L’unico vero rischio che attraversano i BTP sarebbe una fuoriuscita dall’euro per l’Italia e un ritorno alla lira. Ciò però è praticamente impossibile.
Ieri giovedì 28 settembre, si è accentuato il calo delle obbligazioni a livello mondiale in seguito alla speculazione che i responsabili della politica monetaria degli Stati Uniti manterranno i tassi di interesse elevati. Il rendimento del Treasury decennale è salito di quasi otto punti base, toccando il 4,69%, mentre i tassi del Treasury trentennale sono saliti al 4,81%, ai massimi da 13 anni.
I commenti “dovish” di un funzionario della Federal Reserve e i dati deboli sulla spesa dei consumatori non sono riusciti a risollevare il sentiment del mercato obbligazionario.
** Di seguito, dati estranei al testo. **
/-- A step that takes an interrupt. -/
theorem step_interrupt {s : State} (hr : s.input.resetRequest = false) (hpin : s.input.haltPin = false)
    (hh : s.sample.pstate ≠ .halted) {lvl : BitVec 3} (hl : s.sample.interruptLevel = some lvl) :
    step s = finish s.sample.pc true
      (takeException .group1 (.interrupt lvl s.input.iack) s.sample.pc s.sample) := by
  have hrun : ¬((false || s.sample.pstate == .halted) = true) := by simpa using hh
  rw [step, runStep, runSampled, hr, hpin, if_neg Bool.false_ne_true, if_neg hrun, hl]

/-- The vector number an interrupt goes through (R428 to R430). -/
theorem number_answered (lvl : BitVec 3) {v : Byte} {ans : IackAnswer}
    (h : ans = .vector v ∨ ans = .autovector ∧ v = 24 + lvl.setWidth 8 ∨ ans = .busError ∧ v = 24) (u : State)
    (hu : u.turns = []) : Serves (VectorSource.interrupt lvl ans).number u v
      { u with nmiPending := if lvl = 7 then false else u.nmiPending } := by
  obtain rfl | ⟨rfl, rfl⟩ | ⟨rfl, rfl⟩ := h
  · exact number_vector lvl v hu
  · exact number_autovector lvl hu
  · exact number_spurious lvl hu

/-- Settles O55. -/
theorem interruptEntry : Obligations.InterruptEntry := by
  intro s lvl v u
  refine ⟨interruptLevel_none, ⟨rfl, ?latch⟩, fun hr hpin hh hserve heven hl hrec hans => ?entry⟩
  case latch =>
    show (s.nmiPending || (s.input.ipl == 7 && s.ipl != 7)) = true ↔ _
    simp
  case entry =>
    obtain ⟨t, hserves, hframed, ht⟩ := takeException_serves hserve heven .group1 (.interrupt lvl s.input.iack) u.pc
      (nmi := fun b => if lvl = 7 then false else b) (number_answered lvl hans)
    obtain ⟨log, hrun⟩ := hserves.run
    have hack := takeInterrupt_acked .group1 lvl s.input.iack u.pc (s := u) (l := []) ⟨hserve.turns, rfl⟩
    rw [hrun] at hack
    obtain ⟨data, now, -, hacks⟩ := hack
    refine ⟨{ t with bus := log }, ?_, hframed, congrArg (fun w : State => { w with bus := log }) ht,
      ackCycle lvl data now, hacks, rfl, rfl, ackCycle_addr ..⟩
    rw [step_interrupt hr hpin hh (interruptLevel_eq u lvl hl hrec), hrun]
    rfl

end Sys2Proof.Machine
end

section
/-! LAWS AND CERTIFICATE. The privilege rules (R461, R462): no instruction leaves user state but by exception processing.
What a rule does in user state is built from the shared operations, none of which touches the system byte or the
supervisor stack pointer; the exceptions that can follow are those of Machine/Exceptions.lean. -/

namespace Sys2Proof.Machine

/-! ## Exceptions entered -/

/-- `t` has the interrupt mask and the environment of `s`, and its supervisor stack pointer is `k` bytes lower. -/
structure State.Below (s : State) (k : Nat) (t : State) : Prop where
  mask : t.sr.i = s.sr.i
  ssp : t.ssp = s.ssp - BitVec.ofNat 32 k
  platform : t.platform = s.platform
  turns : s.turns = [] → t.turns = []

/-- What R405 and R443 leave alike: trace off, the mask as before, frames stacked, a handler entered. -/
structure State.Entered (s t : State) : Prop where
  traceOff : t.sr.t = false
  mask : t.sr.i = s.sr.i
  frames : ∃ k ∈ [6, 14, 20], t.ssp = s.ssp - BitVec.ofNat 32 k
  vector : s.turns = [] → s.platform.map = [] → ∃ v : Byte, t.pc = t.vector v

theorem State.Below.congr {s t u : State} {k : Nat} (h : s.Below k t) (hi : u.sr.i = t.sr.i) (hssp : u.ssp = t.ssp)
    (hp : u.platform = t.platform) (hts : t.turns = [] → u.turns = []) : s.Below k u :=
  ⟨hi.trans h.mask, hssp.trans h.ssp, hp.trans h.platform, fun h0 => hts (h.turns h0)⟩

theorem State.Below.kept {s t u : State} {k : Nat} (h : s.Below k t) (hk : t.Kept u) : s.Below k u :=
  h.congr (congrArg StatusReg.i hk.sr) hk.ssp hk.platform hk.turns

/-- A frame moves the stack pointer further down. -/
theorem State.Below.stack {s t : State} {k : Nat} (h : s.Below k t) (j : Nat) :
    s.Below (k + j) { t with ssp := t.ssp - BitVec.ofNat 32 j } := by
  refine ⟨h.mask, ?_, h.platform, h.turns⟩
  rw [BitVec.ofNat_add, sub_add_eq_sub_sub, ← h.ssp]

theorem State.Below.entered {s t : State} {k : Nat} (h : s.Below k t) (hk : k ∈ [6, 14, 20]) (ht : t.sr.t = false)
    (hv : s.turns = [] → s.platform.map = [] → ∃ v : Byte, t.pc = t.vector v) : s.Entered t :=
  ⟨ht, h.mask, ⟨k, hk, h.ssp⟩, hv⟩

/-- A bus error or address error, unless it halts the processor, enters its handler with fourteen bytes more stacked. -/
theorem abandon_entered {s u t : State} {k : Nat} (h : s.Below k u) (hk : k + 14 ∈ [6, 14, 20]) {pc0 : Long}
    {hasOpw : Bool} {e : BusStop} (ht : abandon pc0 hasOpw e u = .next t) (hn : t.pstate = .normal) : s.Entered t := by
  have entered {v : Byte} {acc : Access} (ht : enterGroup0 v acc pc0 hasOpw u = .next t) : s.Entered t := by
    obtain ⟨hhalt, -⟩ | ⟨hkept, -, hvector⟩ := enterGroup0_next ht
    · exact nomatch hn.symm.trans hhalt
    · have hbelow : s.Below k u.inGroup0 := h.congr rfl rfl rfl id
      exact ((hbelow.stack 14).kept hkept).entered hk (congrArg StatusReg.t hkept.sr) fun h0 hm =>
        ⟨v, hvector (h.turns h0) (h.platform ▸ hm)⟩
  cases e with
  | hang => cases ht
  | busError acc | addressError acc => exact entered ht

/-- The state in which an exception of group 1 or 2 writes its frame. -/
def State.inGroup (s : State) (g : ExcGroup) : State :=
  { s with pstate := .exception g, sr := { s.sr with s := true, t := false } }

/-- A frame of group 1 or 2 and its vector, however they end. -/
theorem takeException_leaves (g : ExcGroup) (v : Byte) (pcs : Long) (s : State) :
    Leaves (fun t => State.Kept { s.inGroup g with ssp := s.ssp - 6 } t ∧ s.AtVector t v)
      (fun t => (s.inGroup g).Kept t ∨ State.Kept { s.inGroup g with ssp := s.ssp - 6 } t)
      (takeException g (.internal v) pcs s) := by
  have write (a w : Long) (t : State) (ht : (s.inGroup g).Kept t) :
      Leaves (s.inGroup g).Kept (fun t => (s.inGroup g).Kept t ∨ State.Kept { s.inGroup g with ssp := s.ssp - 6 } t)
        (memWrite .superData a .w false w t) :=
    ((State.Kept.stable _).memWrite _ _ _ _ _ t ht).mono (fun _ h => h) fun _ => .inl
  rw [takeException_eq]
  refine (write _ _ _ (.refl _)).bind fun _ t ht => (write _ _ t ht).bind fun _ t ht =>
    (write _ _ t ht).bind fun _ t ht => (enterHandler_leaves v (s.ssp - 6) t).mono ?_ fun _ h => .inr (ht.with_ssp h)
  exact fun _ ⟨hkept, _, hvector⟩ => ⟨ht.with_ssp hkept, fun h0 hm => hvector (ht.turns h0) (ht.platform ▸ hm)⟩

/-- An exception of group 1 or 2, or the bus error or address error that stops it. -/
theorem takeException_entered {s u t : State} (h : s.Below 0 u) {g : ExcGroup} {v : Byte} {pcs pc0 : Long}
    (ht : finish pc0 true (takeException g (.internal v) pcs u) = .next t) (hn : t.pstate = .normal) : s.Entered t := by
  have hbelow : s.Below 0 (u.inGroup g) := h.congr rfl rfl rfl id
  have hleaves := takeException_leaves g v pcs u
  cases hx : takeException g (.internal v) pcs u with
  | ok _ w =>
    rw [hx] at ht hleaves
    cases ht
    obtain ⟨hkept, hvector⟩ := hleaves
    exact ((hbelow.stack 6).kept hkept).entered (by decide) (congrArg StatusReg.t hkept.sr) fun h0 hm =>
      ⟨v, hvector (h.turns h0) (h.platform ▸ hm)⟩
  | error e w =>
    rw [hx] at ht hleaves
    obtain hkept | hkept := hleaves
    · exact abandon_entered (hbelow.kept hkept) (by decide) ht hn
    · exact abandon_entered ((hbelow.stack 6).kept hkept) (by decide) ht hn

/-! ## User state kept by the shared operations -/

/-- User state still, and nothing the rules R461 and R462 protect has changed since `s`. -/
def State.StaysUser (s t : State) : Prop := t.sr.s = false ∧ s.Below 0 t

theorem State.StaysUser.refl {s : State} (h : s.sr.s = false) : s.StaysUser s :=
  ⟨h, rfl, (BitVec.sub_zero _).symm, rfl, id⟩

theorem State.StaysUser.of {s t u : State} (h : s.StaysUser t) (hs : u.sr.s = t.sr.s := by rfl)
    (hi : u.sr.i = t.sr.i := by rfl) (hssp : u.ssp = t.ssp := by rfl) (hp : u.platform = t.platform := by rfl)
    (ht : u.turns = t.turns := by rfl) : s.StaysUser u :=
  ⟨hs.trans h.1, h.2.congr hi hssp hp ht.trans⟩

theorem State.StaysUser.stable (s : State) : Stable s.StaysUser :=
  fun _ _ _ _ _ h ht => ⟨h.1, h.2.congr rfl rfl rfl ht⟩

/-- In user state the stack pointer is another register than the supervisor's (R24). -/
theorem State.setSp_ssp_user {s : State} (h : s.sr.s = false) (v : Long) : (s.setSp v).ssp = s.ssp := by
  rw [State.setSp, h, if_neg Bool.false_ne_true]

theorem State.writeA_ssp_user {s : State} (h : s.sr.s = false) (n : RegNo) (v : Long) :
    (s.writeA n v).ssp = s.ssp := by
  unfold State.writeA
  split
  · rfl
  · exact State.setSp_ssp_user h v

theorem eaStep_ssp_user {s : State} (h : s.sr.s = false) (ea : EA) (sz : Size) : (eaStep ea sz s).ssp = s.ssp := by
  cases ea with
  | postInc n | preDec n => exact State.writeA_ssp_user h n _
  | _ => rfl

/-- An operation on an operand and the flags leaves the system byte alone. -/
def Update.KeepsSystem (f : Update) : Prop := ∀ d sr, (f d sr).2.s = sr.s ∧ (f d sr).2.i = sr.i

section
variable {s₀ : State}

theorem State.StaysUser.setSp {s : State} (h : s₀.StaysUser s) (v : Long) : s₀.StaysUser (s.setSp v) :=
  h.of (by simp) (by simp) (State.setSp_ssp_user h.1 v) (by simp) (by simp)

theorem State.StaysUser.writeA {s : State} (h : s₀.StaysUser s) (n : RegNo) (v : Long) : s₀.StaysUser (s.writeA n v) :=
  h.of (by simp) (by simp) (State.writeA_ssp_user h.1 n v) (by simp) (by simp)

theorem State.StaysUser.writeR {s : State} (h : s₀.StaysUser s) (k : Fin 16) (v : Long) :
    s₀.StaysUser (s.writeR k v) := by
  unfold State.writeR
  split
  · exact h.of
  · exact h.writeA _ _

theorem State.StaysUser.eaStep {s : State} (h : s₀.StaysUser s) (ea : EA) (sz : Size) : s₀.StaysUser (eaStep ea sz s) :=
  h.of (by simp) (by simp) (eaStep_ssp_user h.1 ea sz) (by simp) (by simp)

theorem memRead_user (fc : FuncCode) (a : Long) (sz : Size) : Keeps s₀.StaysUser (memRead fc a sz) :=
  (State.StaysUser.stable s₀).memRead _ _ _

theorem memWrite_user (fc : FuncCode) (a : Long) (sz : Size) (lowFirst : Bool) (v : Long) :
    Keeps s₀.StaysUser (memWrite fc a sz lowFirst v) := (State.StaysUser.stable s₀).memWrite _ _ _ _ _

theorem drawFree_user : Keeps s₀.StaysUser drawFree := fun _ h => h.of

theorem fetchWords_user (k : Nat) : Keeps s₀.StaysUser (fetchWords k) := by
  induction k with
  | zero => exact .pure _ _
  | succ k ih =>
    refine .bind (.get_bind fun _ => (memRead_user _ _ _).bind fun _ => ?_) fun _ => ih
    exact (Keeps.modify fun _ h => h.of).bind fun _ => .pure _ _

theorem resolveEA_user (ea : EA) (sz : Size) : Keeps s₀.StaysUser (resolveEA ea sz) :=
  .get_bind fun _ => (fetchWords_user _).bind fun _ => (Keeps.modify fun _ h => h.eaStep _ _).bind fun _ => .pure _ _

theorem readLoc_user (loc : Loc) (sz : Size) : Keeps s₀.StaysUser (readLoc loc sz) := by
  cases loc with
  | mem a fc lowFirst => exact memRead_user _ _ _
  | dreg n | areg n => exact .get_bind fun _ => .pure _ _
  | imm v => exact .pure _ _

theorem writeLoc_user (loc : Loc) (sz : Size) (v : Long) : Keeps s₀.StaysUser (writeLoc loc sz v) := by
  cases loc with
  | mem a fc lowFirst => exact memWrite_user _ _ _ _ _
  | dreg n => exact .modify fun _ h => h.of
  | areg n => exact .modify fun _ h => h.writeA _ _
  | imm v => exact .pure _ _

theorem readEA_user (ea : EA) (sz : Size) : Keeps s₀.StaysUser (readEA ea sz) :=
  (resolveEA_user _ _).bind fun _ => readLoc_user _ _

theorem discardRead_user (loc : Loc) (sz : Size) : Keeps s₀.StaysUser (discardRead loc sz) := by
  cases loc with
  | mem a fc lowFirst => exact (memRead_user _ _ _).bind fun _ => .pure _ _
  | _ => exact .pure _ _

theorem readImm_user (v : Imm) (sz : Size) : Keeps s₀.StaysUser (readImm v sz) :=
  (fetchWords_user _).bind fun _ => .pure _ _

theorem push32_user (v : Long) : Keeps s₀.StaysUser (push32 v) :=
  (Keeps.modify fun _ h => h.setSp _).bind fun _ => .get_bind fun _ => memWrite_user _ _ _ _ _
Il presidente della Fed di Chicago Austan Goolsbee ha dichiarato che i responsabili delle politiche rischiano di superare la soglia “indolore” dei tassi d’interesse, ponendo molta enfasi sull’idea che una forte perdita di posti di lavoro seguente al rialzo dei tassi FED sia anticipatrice di un contenimento dell’inflazione. I consumi personali, il principale motore dell’economia statunitense, nel periodo aprile-giugno, sono cresciuti dello 0,8% su base annua, il più debole da oltre un anno a questa parte. Il PIL è cresciuto a un tasso non rivisto del 2,1% durante lo stesso periodo.
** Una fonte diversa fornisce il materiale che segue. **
/-- The head's derived measurements (R171 to R201). -/
structure DerivedSt where
  /-- R192 shunt samples, newest first; reset empty. -/
  shunt : List CurSample := []
  /-- R193 valid SENT current samples, newest first; reset empty. -/
  sent : List CurSample := []
  /-- R195 sweep from which the plausibility spans count; reset 0. -/
  plFrom : Nat := 0
  /-- R196 consecutive failing and passing judged spans, and cause; reset 0. -/
  plFail : Nat := 0
  plPass : Nat := 0
  /-- R172 consecutive failing spans by cell, as 24 × position + cell - 1; reset empty. -/
  chk : SMap Nat := []
  /-- R398 cells judged in the latest span of a position, as a mask; reset none. -/
  chkMask : SMap Nat := []
  /-- R176 cells 1 or 24 that bled since the span opened, by position; reset none. -/
  bled : SMap Bool := []
  /-- R200 boundary at which DR_SPAN took effect; reset 0. -/
  drFrom : Nat := 0
  /-- R398 Triangulation status by position (0 not armed, 1 pass, 2 cause, 3 not judged); reset empty. -/
  triStat : SMap Nat := []
  /-- R181 system calibration sequences; reset none. -/
  sysCal : List SysCal := []
  /-- R147 pending spot readings, four slots; reset none. -/
  spots : List (Option SpotSlot) := [none, none, none, none]
  /-- R447 who asked for the pending self-test of a position; reset none. -/
  tests : SMap Asker := []
  /-- R208 Soundings being collected; reset none. -/
  reports : List SndReport := []
  /-- R113, R120 earlier windows of the position groups, by 9 × position + group, newest first; reset none. -/
  posPast : SMap (List Window) := []
  /-- R72, R120 entries of the head's own records that are due and not yet written, oldest first; reset none. -/
  headDue : List Waiting := []
  /-- R74 entries whose write is delayed into the next sweep; reset none. -/
  lateIn : List Waiting := []
  /-- R74 written entries that are evaluated first in the next sweep; reset none. -/
  evalWait : List Waiting := []
  deriving DecidableEq, Repr

/-- Power, reset and cores of the C-die and the barrier (R485 to R502, R32 to R35). -/
structure PowerSt where
  /-- R486 VSUP stands above the power-on-reset threshold; reset 1. -/
  vsup : Bool := true
  /-- R310 VSUP fell below it at this instant; reset none. -/
  vsupFell : Option Nat := none
  /-- R502 RESET_N is high; reset 1. -/
  resetN : Bool := true
  /-- R486 instant of the later of VSUP rising and RESET_N going high; reset 0. -/
  readyAt : Nat := 0
  /-- R486 the C-die is out of reset; reset 1. -/
  running : Bool := true
  /-- R496 instant of the C-die start; reset 0. -/
  startAt : Nat := 0
  /-- R488 operating state; reset WAKE. -/
  op : OpState := .wake
  /-- R494 CFGREQ; reset 0. -/
  cfgReq : Bool := false
  /-- R494 SWP_STATE.REJ; reset 0. -/
  stRej : Bool := false
  /-- R494 DROP; reset 0b000. -/
  drop : Nat := 0
  /-- R309 LOCKED latch, always-on domain; reset 0. -/
  locked : Bool := false
  /-- R375 previous session number, always-on domain; reset 0. -/
  prevSession : Nat := 0
  /-- R390 the supervisor core is in reset since this instant, and for how long at most; reset none. -/
  coreReset : Option (Nat × Nat) := none
  /-- R390 the reset is a watchdog reset; reset 0. -/
  coreWd : Bool := false
  /-- R528 the crystal runs; reset 1. -/
  crystal : Bool := true
  /-- R32 lanes U1, U2, D1 are lost; reset none. -/
  lostLanes : List Lane := []
  /-- R34 the sweep mark is lost; reset 0. -/
  markLost : Bool := false
  /-- R37, R496 D1 has trained at the C-die; reset 0. -/
  d1 : Bool := false
  /-- R34 the reference clock runs at the head S-die; reset 0. -/
  refClock : Bool := false
  /-- R389 the reference clock returned at this instant; reset none. -/
  refAt : Option Nat := none
  /-- R390 the ring has been ordered awake; reset 0. -/
  woken : Bool := false
  /-- R402, R536 SENTVS is below 4.0 V; reset 0. -/
  sentvsLow : Bool := false
  /-- R526 consecutive readings outside and inside the bands, and cause: VSUP, SENTVS; reset 0. -/
  vsupBad : Nat × Nat × Bool := (0, 0, false)
  sentvsBad : Nat × Nat × Bool := (0, 0, false)
  deriving DecidableEq, Repr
Il fatto che il mercato dei Treasury non abbia colto con la giusta enfasi le revisioni più basse dell’inflazione e dei consumi, la dice lunga su questa fase di nervosismo dei mercati obbligazionari americani (e mondiali) che forse guardano più al petrolio e alla (presunta) ostinazione di Jerome Powell per giustificare il sell-off della giornata di ieri. Lo scivolone del rendimento del Treasury decennale ha dettato legge su tutti i mercati governativi mondiali.